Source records
=== Begin Enclosure ===

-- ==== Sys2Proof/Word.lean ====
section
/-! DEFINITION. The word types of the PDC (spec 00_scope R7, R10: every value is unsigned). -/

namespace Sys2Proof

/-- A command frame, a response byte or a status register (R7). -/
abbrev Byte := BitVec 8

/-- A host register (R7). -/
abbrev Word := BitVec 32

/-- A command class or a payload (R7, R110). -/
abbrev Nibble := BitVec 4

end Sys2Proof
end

=== End Enclosure ===

→ TASK OBJECTIVE:
Look through the entries above and copy each line that has "abbrev" in it.

→ RESPONSE AREA:
abbrev Byte := BitVec 8
abbrev Word := BitVec 32
abbrev Nibble := BitVec 4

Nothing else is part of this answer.